Mods, this thread deserves a sticky.


So true!

I'm really impressed with how viable a microwave generated plasma system for synthesis of NO2/HNO3 looks.

Here's my dream design:

Use a standard air compressor to supply the reaction with ~100psi air. The energy cost of compressing the air is minimal, on the order of 20w/m^3/h of atmospheric pressure air compressed to 100psi. Of course the compressor itself is expensive, but many already have access to them for other purposes. And for small personal use amounts of HNO3, a very small cheap compressor would provide plenty of air.
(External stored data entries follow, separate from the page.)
-- ==== Sys2Proof/Laws/KeepsContexts.lean ====
section
/-! SUPPORT. What the functions of contexts, queues, admin commands, HBM and maintenance keep (`Keeps`), one lemma each. -/

namespace Sys2Proof.Machine

theorem State.updQueue_keeps {r s : State} (h : Keeps r s) (a1 : ℕ) (a2 : ℕ) (a3 : QueueS → QueueS) : Keeps r (State.updQueue s a1 a2 a3) := by
  unfold State.updQueue
  try dsimp only
  repeat' (first
    | with_reducible assumption | (with_reducible exact Keeps.refl _) | (with_reducible apply State.updCtx_keeps) | (with_reducible apply Keeps.ite)
    | (fail_if_no_progress with_reducible refine Keeps.rec_upd ?_ rfl rfl rfl rfl rfl) | (fail_if_no_progress dsimp only) | split)

theorem execQsyncDisableEffect_keeps {r s : State} (h : Keeps r s) (a0 : Ctx) (a1 : Fin 64) : KeepsR r (execQsyncDisableEffect a0 a1 s) := by
  unfold execQsyncDisableEffect
  try dsimp only
  repeat' (first
    | with_reducible assumption | (with_reducible exact Keeps.refl _) | with_reducible apply KeepsR.ok | with_reducible apply KeepsR.ite
    | (with_reducible apply State.outside_keeps) | (with_reducible apply State.updQueue_keeps) | (with_reducible apply Keeps.ite) | intro _ _
    | (fail_if_no_progress with_reducible refine Keeps.rec_upd ?_ rfl rfl rfl rfl rfl) | (fail_if_no_progress dsimp only) | split)

theorem State.recordCause_keeps {r s : State} (h : Keeps r s) (a1 : Option ℕ) (a2 : ℕ) (a3 : ℕ) (a4 : ℕ) : Keeps r (State.recordCause s a1 a2 a3 a4)
    := by
  unfold State.recordCause
  try dsimp only
  repeat' (first
    | with_reducible assumption | (with_reducible exact Keeps.refl _) | (with_reducible apply State.setFld_keeps)
    | (with_reducible apply State.setFlds_keeps) | (with_reducible apply Keeps.ite) | (fail_if_no_progress dsimp only) | split)

theorem State.ringIndex_keeps {r s : State} (h : Keeps r s) (a1 : ℕ) (a2 : ℕ) : Keeps r (State.ringIndex s a1 a2).2 := by
  unfold State.ringIndex
  try dsimp only
  repeat' (first
    | with_reducible assumption | (with_reducible exact Keeps.refl _) | (with_reducible apply State.draw_keeps) | (with_reducible apply Keeps.ite)
    | (fail_if_no_progress dsimp only) | split)

theorem State.updAdm_keeps {r s : State} (h : Keeps r s) (a1 : ℕ) (a2 : AdmS → AdmS) : Keeps r (State.updAdm s a1 a2) := by
  unfold State.updAdm
  try dsimp only
  repeat' (first
    | with_reducible assumption | (with_reducible exact Keeps.refl _) | (with_reducible apply Keeps.ite)
    | (fail_if_no_progress with_reducible refine Keeps.rec_upd ?_ rfl rfl rfl rfl rfl) | (fail_if_no_progress dsimp only) | split)

theorem State.admEnable_keeps {r s : State} (h : Keeps r s) (a1 : ℕ) : Keeps r (State.admEnable s a1) := by
  unfold State.admEnable
  try dsimp only
  repeat' (first
    | with_reducible assumption | (with_reducible exact Keeps.refl _) | (with_reducible apply State.draw_keeps)
    | (with_reducible apply State.ringIndex_keeps) | (with_reducible apply State.updAdm_keeps) | (with_reducible apply Keeps.ite)
    | (fail_if_no_progress with_reducible refine Keeps.rec_upd ?_ rfl rfl rfl rfl rfl) | (fail_if_no_progress dsimp only) | split)

theorem State.admRelease_keeps {r s : State} (h : Keeps r s) (a1 : ℕ) (a2 : ℕ) : Keeps r (State.admRelease s a1 a2) := by
  unfold State.admRelease
  try dsimp only
  repeat' (first
    | with_reducible assumption | (with_reducible exact Keeps.refl _) | (with_reducible apply State.ringIndex_keeps)
    | (with_reducible apply State.setFld_keeps) | (with_reducible apply State.updAdm_keeps) | (with_reducible apply Keeps.ite)
    | (fail_if_no_progress with_reducible refine Keeps.rec_upd ?_ rfl rfl rfl rfl rfl) | (fail_if_no_progress dsimp only) | split)

theorem State.admAnswer_keeps {r s : State} (h : Keeps r s) (a1 : ℕ) (a2 : ℕ) (a3 : ℕ) : Keeps r (State.admAnswer s a1 a2 a3) := by
  unfold State.admAnswer
  try dsimp only
  repeat' (first
    | with_reducible assumption | (with_reducible exact Keeps.refl _) | (with_reducible apply State.emit_keeps)
    | (with_reducible apply State.raise_keeps) | (with_reducible apply State.updAdm_keeps) | (with_reducible apply Keeps.ite)
    | (fail_if_no_progress with_reducible refine Keeps.rec_upd ?_ rfl rfl rfl rfl rfl) | (fail_if_no_progress dsimp only) | split)

theorem State.hostBytes_keeps {r s : State} (h : Keeps r s) (a1 : ℕ) (a2 : List ℕ) : Keeps r (State.hostBytes s a1 a2).2 := by
  unfold State.hostBytes
  try dsimp only
  repeat' (first
    | with_reducible assumption | (with_reducible exact Keeps.refl _) | (with_reducible apply State.draws_keeps) | (with_reducible apply Keeps.ite)
    | (fail_if_no_progress dsimp only) | split)

theorem State.admin_keeps {r s : State} (h : Keeps r s) (i : Instr) (p opc : Nat) (cmd : List Byte) {act : Adm → State → State}
    (ha : ∀ a t, Keeps r t → Keeps r (act a t)) : KeepsR r (s.admin i p opc cmd act) := by
  unfold State.admin
  refine State.outside_keeps h _ _ (fun s h => ?_)
  dsimp only
  have h1 : Keeps r ((({ (s.hostBytes 64 (cmd.map BitVec.toNat)).2 with admLast := p } : State)).updAdm p (fun x => { x with head := (x.head + 1) % 2 ^ x.log2 })) := by
    apply State.updAdm_keeps
    exact (State.hostBytes_keeps h 64 (cmd.map BitVec.toNat)).upd rfl rfl rfl rfl rfl
  exact KeepsR.ite (KeepsR.ok h) (KeepsR.ite (KeepsR.ok h) (KeepsR.ite (KeepsR.ok (State.admAnswer_keeps h1 _ _ _)) (KeepsR.ok (ha _ _ h1))))

theorem State.answerAdm_keeps {r s : State} (h : Keeps r s) (a1 : Adm) (a2 : ℕ) : Keeps r (State.answerAdm s a1 a2) := by
  unfold State.answerAdm
  try dsimp only
  repeat' (first
    | with_reducible assumption | (with_reducible exact Keeps.refl _) | (with_reducible apply State.admAnswer_keeps)
    | (with_reducible apply Keeps.ite) | (fail_if_no_progress dsimp only) | split)

theorem execCtxMove_keeps {r s : State} (h : Keeps r s) (a0 : Fin 4) (a1 : List Byte) : KeepsR r (execCtxMove a0 a1 s) := by
  unfold execCtxMove
  try dsimp only
  repeat' (first
    | with_reducible assumption | (with_reducible exact Keeps.refl _) | with_reducible apply KeepsR.ok | with_reducible apply KeepsR.ite
    | (with_reducible apply State.admin_keeps) | (with_reducible apply State.answerAdm_keeps) | (with_reducible apply State.updCoach_keeps)
    | (with_reducible refine Keeps.of_snd (by assumption) ?_) | (with_reducible refine Keeps.of_fst (by assumption) ?_)
    | (with_reducible apply Keeps.ite) | intro _ _ _ | (fail_if_no_progress with_reducible refine Keeps.rec_upd ?_ rfl rfl rfl rfl rfl)
    | (fail_if_no_progress dsimp only) | split)

theorem State.dropDmaEntries_keeps {r s : State} (h : Keeps r s) (a1 : ℕ) (a2 : ℕ) : Keeps r (State.dropDmaEntries s a1 a2) := by
  unfold State.dropDmaEntries
  try dsimp only
  repeat' (first
    | with_reducible assumption | (with_reducible exact Keeps.refl _) | (with_reducible apply State.updTc_keeps) | (with_reducible apply Keeps.ite)
    | (fail_if_no_progress dsimp only) | split)

theorem State.chanCtxReset_keeps {r s : State} (h : Keeps r s) (a1 : ℕ) (a2 : ℕ) : Keeps r (State.chanCtxReset s a1 a2) := by
  unfold State.chanCtxReset
  try dsimp only
  repeat' (first
    | with_reducible assumption | (with_reducible exact Keeps.refl _) | (with_reducible apply State.chanCleared_keeps)
    | (with_reducible apply State.dmaAbort_keeps) | (with_reducible apply State.dropDmaEntries_keeps) | (with_reducible apply State.updChan_keeps)
    | (with_reducible refine Keeps.of_snd (by assumption) ?_) | (with_reducible refine Keeps.of_fst (by assumption) ?_)
    | (with_reducible apply Keeps.ite) | (fail_if_no_progress with_reducible refine Keeps.rec_upd ?_ rfl rfl rfl rfl rfl)
    | (fail_if_no_progress dsimp only) | split)

theorem State.setEpoch_keeps {r s : State} (h : Keeps r s) (a1 : ℕ) (a2 : ℕ) : Keeps r (State.setEpoch s a1 a2) := by
  unfold State.setEpoch
  try dsimp only
  repeat' (first
    | with_reducible assumption | (with_reducible exact Keeps.refl _) | (with_reducible apply State.setFld_keeps)
    | (with_reducible refine Keeps.of_snd (by assumption) ?_) | (with_reducible refine Keeps.of_fst (by assumption) ?_)
    | (with_reducible apply Keeps.ite) | (fail_if_no_progress with_reducible refine Keeps.rec_upd ?_ rfl rfl rfl rfl rfl)
    | (fail_if_no_progress dsimp only) | split)

theorem State.freshEpoch_keeps {r s : State} (h : Keeps r s) (a1 : ℕ) : Keeps r (State.freshEpoch s a1) := by
  unfold State.freshEpoch
  try dsimp only
  repeat' (first
    | with_reducible assumption | (with_reducible exact Keeps.refl _) | (with_reducible apply State.setEpoch_keeps)
    | (with_reducible apply Keeps.ite) | (fail_if_no_progress with_reducible refine Keeps.rec_upd ?_ rfl rfl rfl rfl rfl)
    | (fail_if_no_progress dsimp only) | split)

theorem State.unbindChan_keeps {r s : State} (h : Keeps r s) (a1 : ℕ) (a2 : ℕ) : Keeps r (State.unbindChan s a1 a2) := by
  unfold State.unbindChan
  try dsimp only
  repeat' (first
    | with_reducible assumption | (with_reducible exact Keeps.refl _) | (with_reducible apply State.chanCtxReset_keeps)
    | (with_reducible apply State.freshEpoch_keeps) | (with_reducible apply State.setFlds_keeps) | (with_reducible apply Keeps.ite)
    | (fail_if_no_progress dsimp only) | split)

theorem State.coachCtxReset_keeps {r s : State} (h : Keeps r s) (a1 : ℕ) : Keeps r (State.coachCtxReset s a1) := by
  unfold State.coachCtxReset
  try dsimp only
  repeat' (first
    | with_reducible assumption | (with_reducible exact Keeps.refl _) | (with_reducible apply State.dropCtxEntries_keeps)
    | (with_reducible apply State.resetFields_keeps) | (with_reducible apply State.setFld_keeps) | (with_reducible apply State.showSets_keeps)
    | (with_reducible apply State.updCoach_keeps) | (with_reducible apply Keeps.ite)
    | (fail_if_no_progress with_reducible refine Keeps.rec_upd ?_ rfl rfl rfl rfl rfl) | (fail_if_no_progress dsimp only) | split)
The reactor would consist of one or more microwave oven magnetrons attached to the necessary waveguides which concentrate and focus the microwaves on a air inlet nozzle. The waveguide and reaction chamber design will no doubt require the most R&D for me. If anyone has references useful in the design of waveguides I'm sure many would appreciate them being posted.

Directly after the pressurized air stream has passed through the plasma it would be expanded through a simple converging-diverging venturi nozzle. Cooling water would be sucked into the nozzle to aid rapid cooling. Or it could be pumped in upstream of it, etc. According to various references, if the venturi is sized correctly cooling rates of over 10^7K/s are achievable. That means over 75% possibly up to 90% of the NO formed will remain undecomposed upon cooling. Hopefully the amount of cooling water added could be kept close to the amount needed to form your desired concentration of HNO3.

The freshly cooled expanded gasses would then be passed at a slow rate through a column of activated carbon to allow the reactions that form HNO3 to run to completion.

Based on the papers linked above and others, I calculated that one standard size magnetron should be able to yield at least 1kg of HNO3 per day. If cooling rates and wave guides can be optimized it could be even higher. At my power prices that comes to about $3.50/kg HNO3. The compressed air needed is minute, on the order of 0.1 CFM@100psi. Considering it should provide very high purity HNO3 and the system would require little attention and almost no materials would be consumed, I think it looks pretty damn good! Oh and it should be pretty easy to scale up :D

Besides making HNO3, I think the NO(2) produced could have many other interesting uses. Panclastites anyone? And oxidation to N2O5 looks extremely appealing too.
I can't begin to put into words how unhappy it makes me to realize I won't have a chance to try this out for quite a long time..

On a less related note, I found it interesting that running methane through a plasma then rapid quench process can achieve good yields of acetylene and hydrogen. I wonder what other fun things could be done with one?
Refs, refs, and more refs.

[Edited on 21-7-2011 by 497]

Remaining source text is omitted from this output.